__Exercise aim__
From the data underneath, reproduce exactly the stretch that begins at the line with "def Obligations.ZonesStopAndHoldTheSpan : Prop" and ends after the line with "(occupied = (s.zones[z]).occupied".

__Exercise input__
- - - - - - -

/-- A zone input in a new level starts the zone's debounce from zero, once a commit has been accepted, and a level that stands
changes nothing. A debounce that runs out changes the zone to match its input: the span is reported occupied or not; a moving
group makes a controlled stop with SPAN_INTRUSION; in SPAN_CLEARING the clear dwell and the confirmation go, or the dwell starts
when the span is vacant; in EXIT_LOWERING the closure goes back to SPAN_CLEARING, with the exit arms commanded UP
while the leaves are down and standing as they are commanded while they are not (R98, R112, R118, R119). -/
def Obligations.ZonesStopAndHoldTheSpan : Prop :=
  ∀ (z : ZoneId) (s : State),
    (∀ active, ∃ t, exec (.zoneInputChange z active) s = .next t
      ∧ (∀ y : ZoneId, t.zones[y] = if y = z ∧ (s.zones[z]).input ≠ active then
          { s.zones[z] with input := active, debounce := if s.store.state = .editing then none else some 0 }
        else s.zones[y])
      ∧ unchangedBut [.zones] s t)
    ∧ ∀ ms, (s.zones[z]).debounce = some ms →
      let occupied : Bool := (s.zones[z]).input
      let zonesAfter (t : State) : Prop := ∀ y : ZoneId, t.zones[y] = if y = z then
        { s.zones[z] with occupied := occupied, debounce := none } else s.zones[y]
      let clear : Prop := occupied = false ∧ ∀ y : ZoneId, y ≠ z → (s.zones[y]).occupied = false
      (occupied = (s.zones[z]).occupied → ∃ t, exec (.zoneDebounceExpiry z) s = .next t ∧ zonesAfter t
        ∧ unchangedBut [.zones] s t)
      ∧ (occupied ≠ (s.zones[z]).occupied → ∃ t, exec (.zoneDebounceExpiry z) s = .next t ∧ zonesAfter t
        ∧ (t.leaf.group.spanOccupied = false ↔ clear)
        ∧ t.leaf.drives = s.leaf.drives ∧ t.leaf.locks = s.leaf.locks ∧ t.leaf.group.target = s.leaf.group.target
        ∧ (occupied = true → (s.leaf.group.state = .raising ∨ s.leaf.group.state = .settling
            ∨ s.leaf.group.state = .lowering ∨ s.leaf.group.state = .seating) →
          t.leaf.group.state = .stopping ∧ t.leaf.group.cause = some .spanIntrusion ∧ t.leaf.group.pendingLower = false)
        ∧ (occupied = true → s.leaf.group.state = .stopping → t.leaf.group.state = .stopping
          ∧ t.leaf.group.cause = some (s.leaf.group.cause.getD .spanIntrusion))
        ∧ ((occupied = false ∨ s.leaf.group.state.profileRuns = false) →
          t.leaf = { s.leaf with group := { s.leaf.group with spanOccupied := t.leaf.group.spanOccupied } })
        ∧ (s.closure.state = .spanClearing → t.closure = { s.closure with
            clearDwell := if occupied = true then .stopped
              else if t.leaf.group.spanOccupied = true then s.closure.clearDwell else .running (s.conf.clearDwell * 1000)
            confirmation := if occupied = true then false else s.closure.confirmation })
        ∧ (s.closure.state = .exitLowering → occupied = true → t.closure = { s.closure with
            state := .spanClearing, clearDwell := .stopped, confirmation := false }
          ∧ ((s.leaf.group.state = .stowed ∨ s.leaf.group.state = .inactive) → commandedOnly .up exitArms s t)
          ∧ (s.leaf.group.state ≠ .stowed → s.leaf.group.state ≠ .inactive → t.arms = s.arms ∧ t.stations = s.stations))
        ∧ (s.closure.state ≠ .spanClearing → (s.closure.state ≠ .exitLowering ∨ occupied = false) →
          t.closure = s.closure ∧ t.arms = s.arms ∧ t.stations = s.stations)
        ∧ unchangedBut [.controlPort, .seq, .leaf, .closure, .arms, .zones, .stations, .lamp, .display, .sup] s t)

/-- The phase timer ends PREWARN_AMBER in PREWARN_RED with the reds driven, and in PREWARN_RED sets red time expired: with the
warning proven or overridden the entry arms are commanded DOWN, and otherwise the closure stays and the control line is
raised. WARNING OVERRIDE sets override, and after the red time lets the entry arms down (R114 to R116). That the control line
stands at the override's own change is the model's reading (log entry 10). -/
def Obligations.WarningBeforeTheArms : Prop :=
  ∀ s : State,
    let lowered (t : State) : Prop := commandedOnly .down entryArms s t ∧ t.display.road = .red
    (∀ ms, s.closure.phaseTimer = some ms → s.closure.state = .prewarnAmber → ∃ t, exec .phaseTimerExpiry s = .next t
      ∧ t.closure = { s.closure with
          state := .prewarnRed, redSeen := .none, redTimeExpired := false
          phaseTimer := some (s.conf.redMinimum * 1000) }
      ∧ t.display.road = .red
      ∧ t.links.control = { s.links.control with
          attention := ⟨true, s.links.control.attention.causes.add .closure⟩ }
      ∧ unchangedBut [.controlPort, .closure, .lamp, .display] s t)
    ∧ (∀ ms, s.closure.phaseTimer = some ms → s.closure.state = .prewarnRed →
      let passed : Prop := (westProven s.closure = true ∧ eastProven s.closure = true) ∨ s.closure.override = true
      ∃ t, exec .phaseTimerExpiry s = .next t
      ∧ t.links.control = { s.links.control with
          attention := ⟨true, s.links.control.attention.causes.add .closure⟩ }
      ∧ (¬passed → t.closure = { s.closure with redTimeExpired := true, phaseTimer := none }
        ∧ unchangedBut [.controlPort, .closure] s t)
      ∧ (passed → hasEntryArms s = true → t.closure = { s.closure with
            state := .entryLowering, redTimeExpired := true, phaseTimer := none } ∧ lowered t
        ∧ unchangedBut [.controlPort, .closure, .arms, .stations, .lamp, .display] s t)
      ∧ (passed → hasEntryArms s = false → t.closure.state = .closureHeld
        ∧ t.closure.heldCause = some .noEntryArm ∧ t.closure.heldIn = some .entryLowering
        ∧ (∀ a, (t.arm a).commanded = (s.arm a).commanded) ∧ t.sup.closureHeld = true))
    ∧ (readyFor .control s → s.sup.mode = .attended → (s.closure.state = .prewarnAmber
        ∨ (s.closure.state = .prewarnRed ∧ s.closure.redTimeExpired = false)
        ∨ (s.closure.state = .closureHeld ∧ (s.closure.heldIn = some .prewarnAmber ∨ s.closure.heldIn = some .prewarnRed))) →
      ∃ t, exec (.warningOverride .control []) s = .next t ∧ t.closure = { s.closure with override := true }
        ∧ onlyAnswered .control 0x31#8 .ok [] [.closure] s t)
    ∧ (readyFor .control s → s.sup.mode = .attended → s.closure.state = .prewarnRed → s.closure.redTimeExpired = true →
      hasEntryArms s = true → ∃ t, exec (.warningOverride .control []) s = .next t
        ∧ t.closure = { s.closure with state := .entryLowering, override := true } ∧ lowered t
        ∧ onlyAnswered .control 0x31#8 .ok [] [.closure, .arms, .stations, .lamp, .display] s t)

/-- The clear dwell completes in SPAN_CLEARING: where confirmation is required the control line is raised and the closure
waits for CONFIRM SPAN CLEAR; where it is not, or once it is given, and the entry arms are DOWN, the exit arms are commanded
DOWN. CONFIRM SPAN CLEAR is refused before the dwell is complete (R118, R119). That the control line stands at the
confirmation's own change is the model's reading (log entry 10). -/
def Obligations.SpanProvedClearLowersTheExitArms : Prop :=
  ∀ s : State, s.closure.state = .spanClearing →
    let lowered (t : State) : Prop := t.closure.state = .exitLowering ∧ commandedOnly .down exitArms s t
    (∀ ms, s.closure.clearDwell = .running ms → s.conf.confirmationRequired = true → s.closure.confirmation = false →
      hasEntryArms s = true → ∃ t, exec .clearDwellComplete s = .next t
      ∧ t.closure = { s.closure with clearDwell := .complete }
      ∧ t.links.control = { s.links.control with
          attention := ⟨true, s.links.control.attention.causes.add .closure⟩ }
      ∧ unchangedBut [.controlPort, .closure] s t)
    ∧ (∀ ms, s.closure.clearDwell = .running ms → s.conf.confirmationRequired = false → hasEntryArms s = true →
      hasExitArms s = true → armsAt .down entryArms s = true → ∃ t, exec .clearDwellComplete s = .next t ∧ lowered t
      ∧ t.closure.clearDwell = .complete ∧ (t.links.get .control).attention.raised = true
      ∧ unchangedBut [.controlPort, .closure, .arms, .stations, .lamp, .display] s t)
    ∧ (readyFor .control s → s.sup.mode = .attended → s.closure.clearDwell = .complete →
      (hasEntryArms s = true → hasExitArms s = true → armsAt .down entryArms s = true → ∃ t,
        exec (.confirmSpanClear .control []) s = .next t ∧ lowered t ∧ t.closure.confirmation = true
        ∧ onlyAnswered .control 0x30#8 .ok [] [.closure, .arms, .stations, .lamp, .display] s t)
      ∧ (hasEntryArms s = true → armsAt .down entryArms s = false → ∃ t,
        exec (.confirmSpanClear .control []) s = .next t ∧ t.closure = { s.closure with confirmation := true }
        ∧ onlyAnswered .control 0x30#8 .ok [] [.closure] s t))
    ∧ (readyFor .control s → s.sup.mode = .attended → s.closure.clearDwell ≠ .complete → ∃ t,
      exec (.confirmSpanClear .control []) s = .next t ∧ onlyAnswered .control 0x30#8 .wrongState [] [] s t)

/-- A retry dwell that runs out commands its arm DOWN again and counts the retry; a travel timer that runs out latches
TRAVEL_TIMEOUT and raises the control line, holds the closure in a closing state and in ROAD_REOPENING, and degrades it in
ROAD_CLOSED (R109, R110, R120, R123). That the retry acts in every closure state is the model's reading (log entry 18). What
these timers answer to: a report of OBSTRUCTED by an arm commanded DOWN starts its retry dwell with a FAULT pulse, or at the
retry limit latches and holds the closure, and one while the dwell runs leaves the dwell, the count and the closure; a report of LOCAL latches, and holds a
closing state and ROAD_REOPENING or degrades ROAD_CLOSED (R110, R111, R120). -/
def Obligations.ArmTimersRunOut : Prop :=
  ∀ (a : ArmId) (ms : Nat) (s : State),
    ((s.arm a).retryDwell = some ms → ∃ t, exec (.retryDwellExpiry a) s = .next t ∧ commandedNow .down a t
      ∧ (t.arm a).retryDwell = none ∧ (t.arm a).retryCount = (s.arm a).retryCount + 1
      ∧ (∀ b, b ≠ a → t.arm b = s.arm b ∧ t.station b = s.station b) ∧ unchangedBut [.arms, .stations] s t)
    ∧ ((s.arm a).travelTimer = some ms → ∃ t, exec (.travelTimerExpiry a) s = .next t
      ∧ (t.arm a).travelTimer = none ∧ (t.arm a).latches = { (s.arm a).latches with travelTimeout := true }
      ∧ (t.arm a).commanded = (s.arm a).commanded
      ∧ ((s.arm a).latches.travelTimeout = false → (t.links.get .control).attention.raised = true
        ∧ (t.links.get .control).attention.causes.armLatch = true)
      ∧ ((s.closure.state.closing = true ∨ s.closure.state = .roadReopening) →
        t.closure = { s.closure with
          state := .closureHeld, heldCause := some .travelTimeout, heldIn := some s.closure.state, phaseTimer := none
          clearDwell := .stopped }
        ∧ (∀ b, (t.arm b).travelTimer = none ∧ (t.arm b).retryDwell = none) ∧ t.sup.closureHeld = true
        ∧ t.display.road = .red)
      ∧ (s.closure.state = .roadClosed → t.closure = { s.closure with degraded := true })
      ∧ ((s.closure.state = .inactive ∨ s.closure.state = .roadUncertain ∨ s.closure.state = .roadOpen
          ∨ s.closure.state = .closureHeld) → t.closure = s.closure)
      ∧ unchangedBut [.controlPort, .closure, .arms, .lamp, .display, .sup] s t)
    ∧ (let held (cause : HeldCause) (t : State) : Prop := t.closure = { s.closure with
            state := .closureHeld, heldCause := some cause, heldIn := some s.closure.state, phaseTimer := none
            clearDwell := .stopped }
          ∧ (∀ b, (t.arm b).travelTimer = none ∧ (t.arm b).retryDwell = none) ∧ t.sup.closureHeld = true
          ∧ t.display.road = .red
        let latched (t : State) : Prop := t.links.control.attention.raised = true
          ∧ t.links.control.attention.causes.armLatch = true
        let reports : List Part := [.controlPort, .closure, .arms, .loop, .stations, .lamp, .display, .sup]
        (reportArrives a .obstructed s → (s.arm a).inService = true → (s.arm a).commanded = some .down →
          hasEntryArms s = true → hasExitArms s = true →
          (s.closure.state = .exitLowering
            ∨ ((s.closure.state = .entryLowering ∨ s.closure.state = .spanClearing) ∧ isEntryArm a = true)) →
          ((s.arm a).retryDwell = none → (s.arm a).retryCount < s.conf.retryLimit → ∃ t, exec .turnEnd s = .next t
            ∧ (t.arm a).retryDwell = some (s.conf.retryDwell * 1000) ∧ (t.arm a).travelTimer = none
            ∧ (t.arm a).retryCount = (s.arm a).retryCount ∧ t.closure = s.closure
            ∧ t.sup = { s.sup with pulseTimer := some 200 } ∧ unchangedBut [.arms, .loop, .stations, .sup] s t)
          ∧ ((s.arm a).retryDwell = none → s.conf.retryLimit ≤ (s.arm a).retryCount → ∃ t, exec .turnEnd s = .next t
            ∧ (t.arm a).latches = { (s.arm a).latches with obstructionLimit := true } ∧ held .obstructionLimit t
            ∧ ((s.arm a).latches.obstructionLimit = false → latched t) ∧ unchangedBut reports s t)
          ∧ (∀ w, (s.arm a).retryDwell = some w → ∃ t, exec .turnEnd s = .next t ∧ (t.arm a).retryDwell = some w
            ∧ (t.arm a).retryCount = (s.arm a).retryCount ∧ t.closure = s.closure
            ∧ unchangedBut [.arms, .loop, .stations] s t))
        ∧ (reportArrives a .localControl s → ∃ t, exec .turnEnd s = .next t
          ∧ (t.arm a).latches = { (s.arm a).latches with localControl := true }
          ∧ ((s.arm a).latches.localControl = false → latched t)
          ∧ ((s.arm a).inService = true → (s.closure.state.closing = true ∨ s.closure.state = .roadReopening) →
            held .armLocal t ∧ unchangedBut reports s t)
          ∧ ((s.arm a).inService = true → s.closure.state = .roadClosed → t.closure = { s.closure with degraded := true })
          ∧ ((s.closure.state = .inactive ∨ s.closure.state = .roadUncertain ∨ s.closure.state = .roadOpen
              ∨ s.closure.state = .closureHeld) → t.closure = s.closure ∧ unchangedBut reports s t)))
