theorem witness_RefusalChangesNothing :
    readyFor .control bridge ∧ requestOf (.beginOpening .control []) = some (.control, 0x20#8, [])
      ∧ (after (.beginOpening .control []) bridge).bind (fun t => (t.links.get .control).sending) =
          some ⟨⟨0x20#8, .badField, false, []⟩, false⟩
      ∧ readyFor .control State.reset
      ∧ (after (.commitConfiguration .control [0, 0]) State.reset).bind (fun t => (t.links.get .control).sending) =
          some ⟨⟨0x52#8, .configInvalid, false, [0, 1]⟩, false⟩ := by
  simp only [readyFor]; decide +kernel

theorem witness_StatusReadsTheDevice :
    let s := opened .open [1] (held [ship 1 .admitted] (up .heldOpen))
    readyFor .control s ∧ s.reg.records.length ≤ 32 ∧ (∀ o, s.seq.opening = some o → o.list.length ≤ 8) := by
  refine ⟨⟨rfl, rfl⟩, by decide +kernel, fun o h => ?_⟩
  cases h
  decide

theorem witness_NumbersAndQueueOrder :
    let r : Register := ⟨[ship 1 .waiting, ship 255 .waiting], 255, 0, none⟩
    1 ≤ r.nextNumber ∧ r.nextNumber ≤ 255 ∧ r.records.length ≤ 32 := by decide

/-- A SEAWARD PRIORITY entry without a lifetime, and a LANDWARD ROUTINE one with the longest. -/
theorem witness_EnterCreatesARecord :
    let s := held [ship 1 .waiting] bridge
    let last := { s with reg := { s.reg with nextStamp := 4294967295 } }
    let tag := octets [66, 0, 0, 0, 0, 0, 0, 0, 0, 0, 0, 0]
    (readyFor .harbour s ∧ readyFor .harbour last) ∧ (s.sup.mode ≠ .setup ∧ last.sup.mode ≠ .setup)
      ∧ tag.length = 12 ∧ normaliseTag tag = some [66] ∧ 100 ≤ word16 0 100 ∧ 100 ≤ word16 4 210
      ∧ (1 ≤ word16 2 208 ∧ word16 2 208 ≤ 720)
      ∧ requiredAngle s.conf.clearances (word16 0 100) = some 0 ∧ 0 ≤ s.conf.openLimit
      ∧ requiredAngle last.conf.clearances (word16 4 210) = some 808 ∧ 808 ≤ last.conf.openLimit
      ∧ (∀ p ∈ s.reg.records, p.state.terminal = true ∨ p.tag ≠ [66] ∨ p.direction ≠ .seaward)
      ∧ s.reg.records.length < 32 ∧ s.reg.nextStamp ≠ 4294967295 ∧ last.reg.nextStamp = 4294967295 := by
  simp only [readyFor]; decide +kernel

theorem witness_EnterRefusals :
    let s := held [ship 1 .waiting] bridge
    let full := held (List.replicate 32 (ship 1 .completed)) bridge
    let tag := octets [65, 49, 0, 0, 0, 0, 0, 0, 0, 0, 0, 0]
    let body (ch cl : Byte) := tag ++ [0, 0, ch, cl, 0, 0, 0]
    readyFor .control s ∧ readyFor .control full ∧ readyFor .control State.reset ∧ State.reset.sup.mode = .setup
      ∧ s.sup.mode ≠ .setup ∧ entryOf [] = none ∧ risingTable s.conf.clearances
      ∧ (entryOf (body 24 57)).map (·.clearance) = some 6201 ∧ tablePoint s.conf.clearances 16 < 6201
      ∧ (entryOf (body 4 210)).map (fun e => (e.clearance, e.tag, e.direction)) = some (1234, [65, 49], .seaward)
      ∧ requiredAngle s.conf.clearances 1234 = some 808 ∧ 808 ≤ s.conf.openLimit
      ∧ 1234 ≤ tablePoint s.conf.clearances 16
      ∧ (∃ p ∈ s.reg.records, p.state.terminal = false ∧ p.tag = [65, 49] ∧ p.direction = .seaward)
      ∧ full.sup.mode ≠ .setup ∧ risingTable full.conf.clearances
      ∧ (¬∃ p ∈ full.reg.records, p.state.terminal = false ∧ p.tag = [65, 49] ∧ p.direction = .seaward)
      ∧ 32 ≤ full.reg.records.length := by
  simp only [readyFor, risingTable]; decide +kernel

theorem witness_NormalisedTagsAreNormal :
    normaliseTag (octets [32, 107, 45, 52, 46, 32, 0, 95]) = some (octets [75, 45, 52, 46])
      ∧ normaliseTag (octets [65, 95]) = none ∧ normaliseTag (octets [32, 0, 65]) = none := by decide

theorem witness_RequiredAngleIsTheLeast :
    let t := clearanceTable image
    risingTable t ∧ 400 ≤ tablePoint t 0 ∧ (tablePoint t 3 < 2100 ∧ 2100 ≤ tablePoint t (3 + 1))
      ∧ (tablePoint t 15 < 6200 ∧ 6200 ≤ tablePoint t (15 + 1)) ∧ requiredAngle t 2100 = some 1949
      ∧ tablePoint t 16 < 6201 := by
  simp only [risingTable]; decide +kernel

theorem witness_AmendReplacesThePresentItems :
    let s := held [ship 1 .waiting] bridge
    readyFor .harbour s ∧ s.sup.mode ≠ .setup ∧ (1 : Byte) ≠ 0 ∧ 1 ≤ (7 : Byte).toNat ∧ (7 : Byte).toNat ≤ 7
      ∧ 100 ≤ word16 4 210 ∧ (1 : Byte).toNat ≤ 1 ∧ word16 2 208 ≤ 720
      ∧ findPassage (1 : Byte).toNat s.reg = some (ship 1 .waiting) ∧ (ship 1 .waiting).state = .waiting
      ∧ (ship 1 .waiting).origin = .harbour ∧ passageAngle s.conf (word16 4 210) = some 808 := by
  simp only [readyFor]; decide +kernel

theorem witness_AmendOfAnAdmittedRecord :
    let s (st : OpeningState) := opened st [1] (held [ship 1 .admitted] (up .heldOpen))
    (∀ st, readyFor .control (s st) ∧ (s st).sup.mode ≠ .setup
      ∧ findPassage 1 (s st).reg = some (ship 1 .admitted) ∧ (ship 1 .admitted).state = .admitted)
      ∧ (amendmentOf [1, 2, 0, 0, 0, 0, 0]).map (·.cls) = some (some .priority)
      ∧ (amendmentOf [1, 1, 4, 210, 0, 0, 0]).map (fun a => (a.number, a.clearance, a.cls, a.lifetime)) =
          some (1, some 1234, none, none)
      ∧ passageAngle (s .open).conf 1234 = some 808 ∧ withMargin (s .open).conf 808 ≤ 2000
      ∧ (s .open).seq.opening = some ⟨.open, false, [1], 2000, some .seaward, none, false⟩
      ∧ (s .lowering).seq.opening = some ⟨.lowering, false, [1], 2000, some .seaward, none, false⟩ := by
  refine ⟨fun st => ⟨⟨rfl, rfl⟩, by simp [opened, held, up, roadIn, bridge], rfl, rfl⟩, ?_⟩
  decide +kernel

/-- An amendment to 2 100 cm, of angle 1949, which with the margin calls for a raise of a target of 2000. -/
theorem witness_AmendOfAnAdmittedRecord_target :
    let s (st : OpeningState) (g : GroupState) := opened st [1] (held [ship 1 .admitted] (up g))
    let closing := opened .closingRoad [1] (held [ship 1 .admitted] (roadIn .entryLowering bridge))
    let x := s .open .heldOpen
    let occupied := { x with leaf := x.leaf.updateGroup (fun g => { g with spanOccupied := true }) }
    (amendmentOf [1, 1, 8, 52, 0, 0, 0]).map (fun a => (a.number, a.clearance, a.cls, a.lifetime)) =
        some (1, some 2100, none, none)
      ∧ passageAngle x.conf 2100 = some 1949 ∧ 2000 < withMargin x.conf 1949
      ∧ (readyFor .control closing ∧ (1 : Nat) ∈ [1] ∧ (closing.reg.records.map (·.number)).Nodup
        ∧ findPassage 1 closing.reg = some (ship 1 .admitted) ∧ closing.sup.mode = .attended
        ∧ closing.seq.opening = some ⟨.closingRoad, false, [1], 2000, some .seaward, none, false⟩)
      ∧ (∀ st g, readyFor .harbour (s st g) ∧ (s st g).sup.mode = .attended ∧ (s st g).closure.degraded = false
        ∧ findPassage 1 (s st g).reg = some (ship 1 .admitted) ∧ (s st g).leaf.group.state = g
        ∧ (s st g).leaf.group.emergencyStop = false ∧ (s st g).leaf.group.spanOccupied = false
        ∧ (s st g).closure.state = .roadClosed ∧ allLocks .withdrawn (s st g).leaf = true)
      ∧ (readyFor .control occupied ∧ occupied.leaf.group.state = .heldOpen
        ∧ occupied.leaf.group.spanOccupied = true) := by
  refine ⟨by decide +kernel, by decide +kernel, by decide +kernel, ?_, fun st g => ⟨⟨rfl, rfl⟩, ?_⟩, ?_⟩
  · simp only [readyFor]; decide +kernel
  · exact ⟨rfl, rfl, rfl, rfl, rfl, rfl, rfl, rfl⟩
  · simp only [readyFor]; decide +kernel

/-- The last vessel of a closing, and one of two, in ATTENDED and in UNATTENDED. -/
theorem witness_WithdrawByState_opening :
    let s (m : Mode) (list : List Nat) := inMode m (opened .closingRoad list
      (held [ship 1 .admitted, ship 2 .admitted] (roadIn .entryLowering bridge)))
    let lifting := opened .lifting [1] (held [ship 1 .admitted] (up .raising))
    (∀ m list, readyFor .harbour (s m list) ∧ findPassage (1 : Byte).toNat (s m list).reg = some (ship 1 .admitted)
      ∧ (s m list).sup.mode = m
      ∧ (s m list).seq.opening = some ⟨.closingRoad, false, list, 2000, some .seaward, none, false⟩
      ∧ (s m list).leaf.group.state = .stowed ∧ (s m list).closure.state.closing = true ∧ noStandingFault (s m list)
      ∧ ((s m list).arm .wEntry1).inService = true)
      ∧ [1].filter (fun m => m != (1 : Byte).toNat) = [] ∧ [1, 2].filter (fun m => m != (1 : Byte).toNat) ≠ []
      ∧ readyFor .harbour lifting ∧ findPassage (1 : Byte).toNat lifting.reg = some (ship 1 .admitted)
      ∧ lifting.seq.opening = some ⟨.lifting, false, [1], 2000, some .seaward, none, false⟩ := by
  refine ⟨fun m list => ⟨⟨rfl, rfl⟩, rfl, rfl, rfl, rfl, rfl, fun a => ?_, rfl⟩, ?_⟩
  · cases a <;> exact fun _ => ⟨rfl, (fun h => nomatch h)⟩
  · simp only [readyFor]; decide +kernel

- - - - - - -

__Answer to this problem__
def Obligations.ZonesStopAndHoldTheSpan : Prop :=
  ∀ (z : ZoneId) (s : State),
    (∀ active, ∃ t, exec (.zoneInputChange z active) s = .next t
      ∧ (∀ y : ZoneId, t.zones[y] = if y = z ∧ (s.zones[z]).input ≠ active then
          { s.zones[z] with input := active, debounce := if s.store.state = .editing then none else some 0 }
        else s.zones[y])
      ∧ unchangedBut [.zones] s t)
    ∧ ∀ ms, (s.zones[z]).debounce = some ms →
      let occupied : Bool := (s.zones[z]).input
      let zonesAfter (t : State) : Prop := ∀ y : ZoneId, t.zones[y] = if y = z then
        { s.zones[z] with occupied := occupied, debounce := none } else s.zones[y]
      let clear : Prop := occupied = false ∧ ∀ y : ZoneId, y ≠ z → (s.zones[y]).occupied = false
      (occupied = (s.zones[z]).occupied → ∃ t, exec (.zoneDebounceExpiry z) s = .next t ∧ zonesAfter t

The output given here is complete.